(Provided records)

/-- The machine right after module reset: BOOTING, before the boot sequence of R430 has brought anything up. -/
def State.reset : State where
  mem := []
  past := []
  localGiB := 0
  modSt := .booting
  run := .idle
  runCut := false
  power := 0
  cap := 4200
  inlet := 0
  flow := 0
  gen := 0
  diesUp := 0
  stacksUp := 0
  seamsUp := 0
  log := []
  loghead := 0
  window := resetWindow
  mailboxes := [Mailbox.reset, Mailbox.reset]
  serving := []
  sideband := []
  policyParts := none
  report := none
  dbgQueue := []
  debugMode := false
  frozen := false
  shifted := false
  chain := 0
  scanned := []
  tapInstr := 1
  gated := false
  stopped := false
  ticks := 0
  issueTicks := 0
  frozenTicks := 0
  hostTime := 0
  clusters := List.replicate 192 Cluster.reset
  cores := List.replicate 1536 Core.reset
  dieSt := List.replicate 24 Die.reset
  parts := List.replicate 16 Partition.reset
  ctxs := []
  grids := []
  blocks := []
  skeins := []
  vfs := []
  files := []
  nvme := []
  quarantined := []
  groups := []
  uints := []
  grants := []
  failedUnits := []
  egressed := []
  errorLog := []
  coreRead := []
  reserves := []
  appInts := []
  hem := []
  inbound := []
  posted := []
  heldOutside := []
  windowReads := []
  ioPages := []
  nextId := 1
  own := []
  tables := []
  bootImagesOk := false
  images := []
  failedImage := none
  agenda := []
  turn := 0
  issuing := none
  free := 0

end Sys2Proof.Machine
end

(End Provided records)

__Exercise goal__
Where a line of the data above includes the string "replicate", pull it out.

__Result for this task__
  clusters := List.replicate 192 Cluster.reset
  cores := List.replicate 1536 Core.reset
  dieSt := List.replicate 24 Die.reset
  parts := List.replicate 16 Partition.reset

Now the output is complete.